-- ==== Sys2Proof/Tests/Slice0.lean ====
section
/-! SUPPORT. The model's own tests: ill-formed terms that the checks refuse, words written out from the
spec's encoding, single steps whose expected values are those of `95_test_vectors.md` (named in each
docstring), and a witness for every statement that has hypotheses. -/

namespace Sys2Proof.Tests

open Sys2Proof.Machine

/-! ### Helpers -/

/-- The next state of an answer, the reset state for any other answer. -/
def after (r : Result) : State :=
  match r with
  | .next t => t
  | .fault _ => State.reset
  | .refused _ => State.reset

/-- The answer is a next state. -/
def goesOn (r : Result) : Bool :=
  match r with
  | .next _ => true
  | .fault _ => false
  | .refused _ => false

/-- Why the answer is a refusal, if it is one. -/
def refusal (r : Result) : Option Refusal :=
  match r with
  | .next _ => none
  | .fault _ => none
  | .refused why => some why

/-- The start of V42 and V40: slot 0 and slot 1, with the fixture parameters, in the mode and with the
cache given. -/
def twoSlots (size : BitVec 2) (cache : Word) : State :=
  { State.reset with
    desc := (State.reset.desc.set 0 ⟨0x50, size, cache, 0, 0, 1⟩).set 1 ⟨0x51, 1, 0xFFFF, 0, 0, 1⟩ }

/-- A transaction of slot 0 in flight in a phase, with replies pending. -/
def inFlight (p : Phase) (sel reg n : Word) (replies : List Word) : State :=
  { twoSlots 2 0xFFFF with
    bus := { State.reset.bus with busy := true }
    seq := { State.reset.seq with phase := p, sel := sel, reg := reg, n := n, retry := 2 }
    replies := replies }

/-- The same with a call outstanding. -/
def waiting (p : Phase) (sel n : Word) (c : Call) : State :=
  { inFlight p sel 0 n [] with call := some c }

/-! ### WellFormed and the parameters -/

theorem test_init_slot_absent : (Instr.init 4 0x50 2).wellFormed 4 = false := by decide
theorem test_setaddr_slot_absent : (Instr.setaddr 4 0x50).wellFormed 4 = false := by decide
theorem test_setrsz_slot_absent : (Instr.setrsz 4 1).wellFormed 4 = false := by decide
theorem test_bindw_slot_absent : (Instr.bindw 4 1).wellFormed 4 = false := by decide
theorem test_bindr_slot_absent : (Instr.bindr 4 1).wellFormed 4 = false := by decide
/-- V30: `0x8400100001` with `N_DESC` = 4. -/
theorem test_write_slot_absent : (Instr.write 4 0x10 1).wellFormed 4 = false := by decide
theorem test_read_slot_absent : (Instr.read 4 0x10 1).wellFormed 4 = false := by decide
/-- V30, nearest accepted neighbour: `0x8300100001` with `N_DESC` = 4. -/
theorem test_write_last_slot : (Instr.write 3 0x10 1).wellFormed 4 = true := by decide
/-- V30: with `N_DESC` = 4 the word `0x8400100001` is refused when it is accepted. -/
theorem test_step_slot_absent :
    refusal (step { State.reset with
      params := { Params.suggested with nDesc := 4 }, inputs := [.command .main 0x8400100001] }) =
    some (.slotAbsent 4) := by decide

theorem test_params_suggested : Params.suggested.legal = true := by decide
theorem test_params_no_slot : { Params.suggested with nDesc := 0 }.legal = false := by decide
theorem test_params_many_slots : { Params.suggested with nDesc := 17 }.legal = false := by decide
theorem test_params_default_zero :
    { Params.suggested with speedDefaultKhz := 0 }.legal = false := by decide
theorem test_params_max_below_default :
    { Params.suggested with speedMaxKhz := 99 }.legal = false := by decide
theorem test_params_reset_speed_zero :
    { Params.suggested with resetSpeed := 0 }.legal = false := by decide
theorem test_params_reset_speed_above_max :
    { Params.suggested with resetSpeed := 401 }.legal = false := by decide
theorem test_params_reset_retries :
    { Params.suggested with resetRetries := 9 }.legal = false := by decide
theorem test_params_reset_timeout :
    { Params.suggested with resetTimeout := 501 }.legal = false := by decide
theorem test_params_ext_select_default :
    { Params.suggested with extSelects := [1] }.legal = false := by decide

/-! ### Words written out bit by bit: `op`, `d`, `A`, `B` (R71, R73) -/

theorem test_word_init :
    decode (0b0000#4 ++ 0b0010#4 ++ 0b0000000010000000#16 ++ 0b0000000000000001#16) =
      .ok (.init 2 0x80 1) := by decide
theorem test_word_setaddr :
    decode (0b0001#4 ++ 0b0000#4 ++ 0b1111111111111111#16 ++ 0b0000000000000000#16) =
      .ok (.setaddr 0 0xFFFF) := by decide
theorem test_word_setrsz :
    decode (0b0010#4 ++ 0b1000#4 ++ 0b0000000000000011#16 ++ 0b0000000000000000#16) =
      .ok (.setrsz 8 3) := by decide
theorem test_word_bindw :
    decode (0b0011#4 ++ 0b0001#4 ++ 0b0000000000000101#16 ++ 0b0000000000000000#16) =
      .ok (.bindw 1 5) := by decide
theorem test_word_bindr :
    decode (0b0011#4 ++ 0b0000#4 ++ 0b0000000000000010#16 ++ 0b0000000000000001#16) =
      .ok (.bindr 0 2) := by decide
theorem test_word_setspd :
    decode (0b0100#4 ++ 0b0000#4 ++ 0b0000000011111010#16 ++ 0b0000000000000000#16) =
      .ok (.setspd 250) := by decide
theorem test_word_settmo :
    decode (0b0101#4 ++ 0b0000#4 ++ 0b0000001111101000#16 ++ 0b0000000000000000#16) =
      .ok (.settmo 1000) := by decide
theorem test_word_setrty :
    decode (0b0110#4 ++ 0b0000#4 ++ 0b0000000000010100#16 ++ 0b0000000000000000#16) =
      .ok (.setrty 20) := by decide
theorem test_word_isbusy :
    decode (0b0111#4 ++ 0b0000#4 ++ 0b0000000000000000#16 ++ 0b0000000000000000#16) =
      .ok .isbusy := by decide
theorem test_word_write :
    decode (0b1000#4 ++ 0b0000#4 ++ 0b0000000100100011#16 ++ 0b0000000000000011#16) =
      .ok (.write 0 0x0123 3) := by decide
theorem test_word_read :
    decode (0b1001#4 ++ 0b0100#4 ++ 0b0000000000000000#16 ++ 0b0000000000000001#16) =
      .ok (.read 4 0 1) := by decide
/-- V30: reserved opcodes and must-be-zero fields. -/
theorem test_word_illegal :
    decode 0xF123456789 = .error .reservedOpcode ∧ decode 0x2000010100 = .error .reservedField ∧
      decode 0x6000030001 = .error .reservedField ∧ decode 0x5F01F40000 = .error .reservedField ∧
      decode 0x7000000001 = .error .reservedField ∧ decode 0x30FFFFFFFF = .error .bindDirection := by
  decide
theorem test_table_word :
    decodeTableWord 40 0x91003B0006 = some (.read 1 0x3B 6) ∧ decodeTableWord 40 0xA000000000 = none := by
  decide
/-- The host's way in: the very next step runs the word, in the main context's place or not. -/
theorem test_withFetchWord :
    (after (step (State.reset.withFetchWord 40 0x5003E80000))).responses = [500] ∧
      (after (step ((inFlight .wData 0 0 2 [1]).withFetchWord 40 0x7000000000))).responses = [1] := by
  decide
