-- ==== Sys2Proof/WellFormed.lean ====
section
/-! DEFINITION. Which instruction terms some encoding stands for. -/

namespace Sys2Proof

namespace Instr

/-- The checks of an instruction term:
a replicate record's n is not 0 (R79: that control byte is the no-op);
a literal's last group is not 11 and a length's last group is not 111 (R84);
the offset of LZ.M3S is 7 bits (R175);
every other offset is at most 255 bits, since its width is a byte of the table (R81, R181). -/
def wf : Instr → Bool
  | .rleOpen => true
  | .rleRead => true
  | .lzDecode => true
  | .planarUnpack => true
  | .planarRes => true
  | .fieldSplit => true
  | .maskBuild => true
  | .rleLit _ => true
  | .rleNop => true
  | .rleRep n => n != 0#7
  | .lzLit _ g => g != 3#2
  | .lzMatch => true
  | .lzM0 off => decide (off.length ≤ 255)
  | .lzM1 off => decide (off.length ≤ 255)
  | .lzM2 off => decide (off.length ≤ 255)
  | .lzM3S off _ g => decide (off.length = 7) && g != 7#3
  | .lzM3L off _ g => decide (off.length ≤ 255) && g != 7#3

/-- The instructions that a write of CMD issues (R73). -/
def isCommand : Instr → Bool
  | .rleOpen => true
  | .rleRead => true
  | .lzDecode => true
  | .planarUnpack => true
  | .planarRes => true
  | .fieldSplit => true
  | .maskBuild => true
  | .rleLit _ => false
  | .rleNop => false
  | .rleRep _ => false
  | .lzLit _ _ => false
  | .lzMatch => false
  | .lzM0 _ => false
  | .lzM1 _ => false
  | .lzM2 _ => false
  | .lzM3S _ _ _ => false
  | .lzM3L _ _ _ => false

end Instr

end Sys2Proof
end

■ ■ ■ ■ ■

→ **EXERCISE OBJECTIVE**:
Reproduce exactly the section above that begins at the line containing "a replicate record's" and ends at the line containing "the offset of LZ.M3S is 7 bits (R175);", leaving out all other lines.

→ **TASK OUTPUT**:
a replicate record's n is not 0 (R79: that control byte is the no-op);
a literal's last group is not 11 and a length's last group is not 111 (R84);
the offset of LZ.M3S is 7 bits (R175);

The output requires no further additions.